Clays and clay minerals

Clays are fine-grained materials with unique properties, such as plastic behavior when wet. They form by the weathering of silicate rocks at the earth’s surface, by diagenetic reactions, and by hydrothermal alteration. An understanding of clays is important to solving problems in petroleum geology, engineering, and environmental science.

Definition and Properties

The definition of clays varies depending on the scientific discipline or application. An engineer’s definition, which is based on particle size, differs from a mineralogist’s definition, which is based on crystal structure. In the broadest sense, clays are materials that have a very fine grain size (less than 0.002 millimeter) and behave plastically when wet. A more specific definition of a clay mineral is a hydrous aluminum phyllosilicate, or, more simply stated, a mineral that contains water, aluminum, and silicon, and has a layered structure. The term “clays” will be used for the broad definition, and “clay mineral” for the specific definition. Rock flour, or material that was ground to a fine powder by glaciers, would fit the definition of clays; however, it may contain minerals such as quartz and feldspars that do not fit the definition of a clay mineral. Mica is a hydrous aluminum phyllosilicate, but it often occurs as large crystals, so it does not fit the definition of clays. Certain minerals such as zeolites and hydroxides (goethite and gibbsite) have a very fine grain size and physical properties similar to clay minerals, so they are often included with the clay minerals. Unique properties of clays, including their plastic behavior when wet and ability to adsorb water and ions in solution, can be attributed to their small crystal size, large surface area, and unique crystal structure.

Clay Mineral Structure

There are two basic elements of the clay mineral structure: a tetrahedral sheet and an octahedral sheet. A silicon atom surrounded by four oxygen atoms forms the basic building block of all silicate minerals, the four-sided silica tetrahedron. In phyllosilicate minerals, the silica tetrahedra are linked together by sharing the three oxygen atoms at the corners of the tetrahedra, forming a continuous sheet. The tetrahedral sheet has a negative charge and a general chemical formula of Si₄O₁₀^4-. The octahedral sheet consists of a sandwich of positively charged atoms (cations), like magnesium, iron, or aluminum, between sheets of oxygen and hydroxyl anions, or negatively charged ions (OH^-). Each cation is surrounded by six anions that lie at the corners of an octahedron, a shape made of eight triangles. The octahedra are linked together to form a sheet by sharing the anions on the edges of the octahedra.
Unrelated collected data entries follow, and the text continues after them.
-- ==== Sys2Proof/Syntax.lean ====
section
/-! DEFINITION. The commands of the GL-640: one constructor of `Instr` for each row of spec/opcode_table.json,
with the operands a row needs, and the plain types of those operands. A command is an event at one of the part's
connections or the moment at which one of the part's own timers falls due. -/

namespace Sys2Proof

/-- One value for each of the lanes 1 to 6. -/
structure Per6 (α : Type) where
  l1 : α
  l2 : α
  l3 : α
  l4 : α
  l5 : α
  l6 : α
  deriving DecidableEq, Repr

/-- The same value for every lane. -/
def Per6.all {α : Type} (x : α) : Per6 α := ⟨x, x, x, x, x, x⟩

/-- One value for each of the sign-module addresses 1 to 8. -/
structure Per8 (α : Type) where
  m1 : α
  m2 : α
  m3 : α
  m4 : α
  m5 : α
  m6 : α
  m7 : α
  m8 : α
  deriving DecidableEq, Repr

/-- The same value for every address. -/
def Per8.all {α : Type} (x : α) : Per8 α := ⟨x, x, x, x, x, x, x, x⟩

/-- The leading loop A and the trailing loop B of a lane (chapter Loop Inputs). -/
inductive Loop where
  | a
  | b
  deriving DecidableEq, Repr

/-- One value for each loop of a lane. -/
structure Pair (α : Type) where
  a : α
  b : α
  deriving DecidableEq, Repr

/-- The level of a loop input (R2). -/
inductive LoopLevel where
  | clear
  | occupied
  deriving DecidableEq, Repr

/-- The twelve loop inputs as one sample reads them (R2). -/
abbrev LoopSample := Per6 (Pair LoopLevel)

/-- The strap pins as they read at reset release (R179). -/
structure Straps where
  position : BitVec 10
  laneCount : BitVec 3
  spacing : BitVec 2
  first : Bool
  terminal : Bool
  deriving DecidableEq, Repr

/-- A frame found on the corridor bus, as a whole: its bytes from the sync on, and whether it was ended by a
stop bit read dominant and not by the line falling idle (R189). -/
structure RxFrame where
  bytes : List Byte
  framingError : Bool
  deriving DecidableEq, Repr

/-- The commands: one constructor for each row of spec/opcode_table.json, in the table's order. Lanes and
addresses are the manual's numbers (lane 1 to 6, address 1 to 8); `WellFormed` gives the ranges. -/
inductive Instr where
  /-- POWER_APPLIED (R178). -/
  | powerApplied
  /-- RESET_ASSERTED (R178), with the level of KEEP that is sampled. -/
  | resetAsserted (keep : Bool)
  /-- RESET_RELEASED (R179), with the straps and the first sample of the loop inputs (R19). -/
  | resetReleased (straps : Straps) (sample : LoopSample)
  /-- EDGE_RECOGNISED (R2) at one loop of a lane. -/
  | edgeRecognised (lane : Nat) (loop : Loop)
  /-- STUCK_ON (R14) at one loop of a lane. -/
  | stuckOn (lane : Nat) (loop : Loop)
  /-- EDGE_TAKEN (R4). -/
  | edgeTaken
  /-- WINDOW_END (R20). -/
  | windowEnd
  /-- BEAT (R39). -/
  | beat
  /-- ENTRY_STALE (R62) of the entry for a position. -/
  | entryStale (position : Nat)
  /-- ENTRY_REMOVED (R62) of the entry for a position. -/
  | entryRemoved (position : Nat)
  /-- CLASH_CLEARED (R46). -/
  | clashCleared
  /-- TRANSMISSION_START (R40), with the idle bit times that have passed without a break since the model's last
  line event. -/
  | transmissionStart (idleBits : Nat)
  /-- FRAME_SENT (R41). -/
  | frameSent
  /-- COLLISION (R41). -/
  | collision
  /-- BACKOFF_END (R42). -/
  | backoffEnd
  /-- STATE_RECEIVED (R48): a frame whose kind byte is 01h. -/
  | stateReceived (frame : RxFrame)
  /-- ANNOUNCE_RECEIVED (R50): a frame whose kind byte is 02h. -/
  | announceReceived (frame : RxFrame)
  /-- CLOSE_RECEIVED (R100): a frame whose kind byte is 03h. -/
  | closeReceived (frame : RxFrame)
  /-- RELEASE_RECEIVED (R103): a frame whose kind byte is 04h. -/
  | releaseReceived (frame : RxFrame)
  /-- CEILING_RECEIVED (R80): a frame whose kind byte is 05h. -/
  | ceilingReceived (frame : RxFrame)
  /-- ORPHAN_CLEAR_RECEIVED (R104): a frame whose kind byte is 06h. -/
  | orphanClearReceived (frame : RxFrame)
  /-- CEILING_EXPIRY (R81) of the ceiling record with an id. -/
  | ceilingExpiry (id : Nat)
  /-- CLOSURE_EXPIRY (R97) of the live record with an id. -/
  | closureExpiry (id : Nat)
  /-- TOMBSTONE_EXPIRY (R96) of the tombstone with an id. -/
  | tombstoneExpiry (id : Nat)
  /-- REFUSED_LIFETIME_EXPIRY (R102) of a refused id. -/
  | refusedLifetimeExpiry (id : Nat)
  /-- LEAD_WAIT_EXPIRY (R117) of the AT record with an id. -/
  | leadWaitExpiry (id : Nat)
  /-- CLEAR_WAIT_EXPIRY (R123) of the LEAD record with an id. -/
  | clearWaitExpiry (id : Nat)
  /-- TRANSACTION_START (R159). -/
  | transactionStart
  /-- REPLY_TIMEOUT (R157). -/
  | replyTimeout
  /-- IDENT_COMPLETE (R160), with the bytes of the reply. -/
  | identComplete (reply : List Byte)
  /-- SET_COMPLETE (R162), with the bytes of the reply. -/
  | setComplete (reply : List Byte)
  /-- PROOF_COMPLETE (R164), with the bytes of the reply. -/
  | proofComplete (reply : List Byte)
  /-- REFRESH_COMPLETE (R167), with the bytes of the reply. -/
  | refreshComplete (reply : List Byte)
  /-- BLANK_COMPLETE (R161), with the bytes of the reply. -/
  | blankComplete (reply : List Byte)
  /-- PROOF_POLL_DUE (R163) of the module at an address. -/
  | proofPollDue (address : Nat)
  /-- REFRESH_DUE (R167) of the module at an address. -/
  | refreshDue (address : Nat)
  /-- IDENT_RETRY_DUE (R170) of the module at an address. -/
  | identRetryDue (address : Nat)
  /-- DISCOVERY_PROOF_TIMEOUT (R161) of the module at an address. -/
  | discoveryProofTimeout (address : Nat)
  /-- HOLDREQ_ASSERTED (R171). -/
  | holdreqAsserted
  /-- HOLDREQ_DROPPED (R173). -/
  | holdreqDropped
  /-- JOIN_END (R183). -/
  | joinEnd
  /-- REQUEST_BYTE (R186), with the byte received at the maintenance port. -/
  | requestByte (byte : Byte)
  /-- REQUEST_GAP_TIMEOUT (R186). -/
  | requestGapTimeout
  /-- REPLY_END (R187). -/
  | replyEnd
  /-- MILLISECOND_COUNTER_INCREMENT (R2), with the sample of the loop inputs. -/
  | millisecondCounterIncrement (sample : LoopSample)
  /-- LINE_ACTIVITY_NOT_A_FRAME (R189), with the first byte of the activity. -/
  | lineActivityNotAFrame (firstByte : Byte)
  /-- DISCOVERY_PROOF_RESEND_DUE (R161) of the module at an address. -/
  | discoveryProofResendDue (address : Nat)
  deriving DecidableEq, Repr

end Sys2Proof
end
There are two types of octahedral sheets: trioctahedral and dioctahedral. The prefixes refer to the fraction of octahedral occupied by cations: 2/3 for dioctahedral and 3/3 for trioctahedral. The trioctahedral sheet is composed of divalent cations such as Mg²⁺ and Fe²⁺. For every six hydroxyl anions, the trioctahedral sheet contains three cations, resulting in a sheet where all the available octahedral sites contain a cation. The dioctahedral sheet contains trivalent cations such as Al³⁺ and Fe³⁺. The dioctahedral sheet has only two cations per six hydroxyl anions, resulting in only two-thirds of the available octahedral sites being filled with cations. The general chemical formulas for the trioctahedral and dioctahedral sheets are Mg₃OH₆ and Al₂OH₆, respectively.

Layers in clay minerals are made of combinations of tetrahedral and octahedral sheets. The unshared oxygen of the silica tetrahedra take the place of some of the hydroxyl anions in the octahedral sheet, resulting in neutralization of the negative charges on the tetrahedral sheet. There are two types of layers: a 1:1 or T-O layer made up of one tetrahedral sheet and one octahedral sheet, and a 2:1 or T-O-T layer, which contains one octahedral sheet sandwiched between two tetrahedral sheets. Not all minerals with these layered structures are considered clay minerals.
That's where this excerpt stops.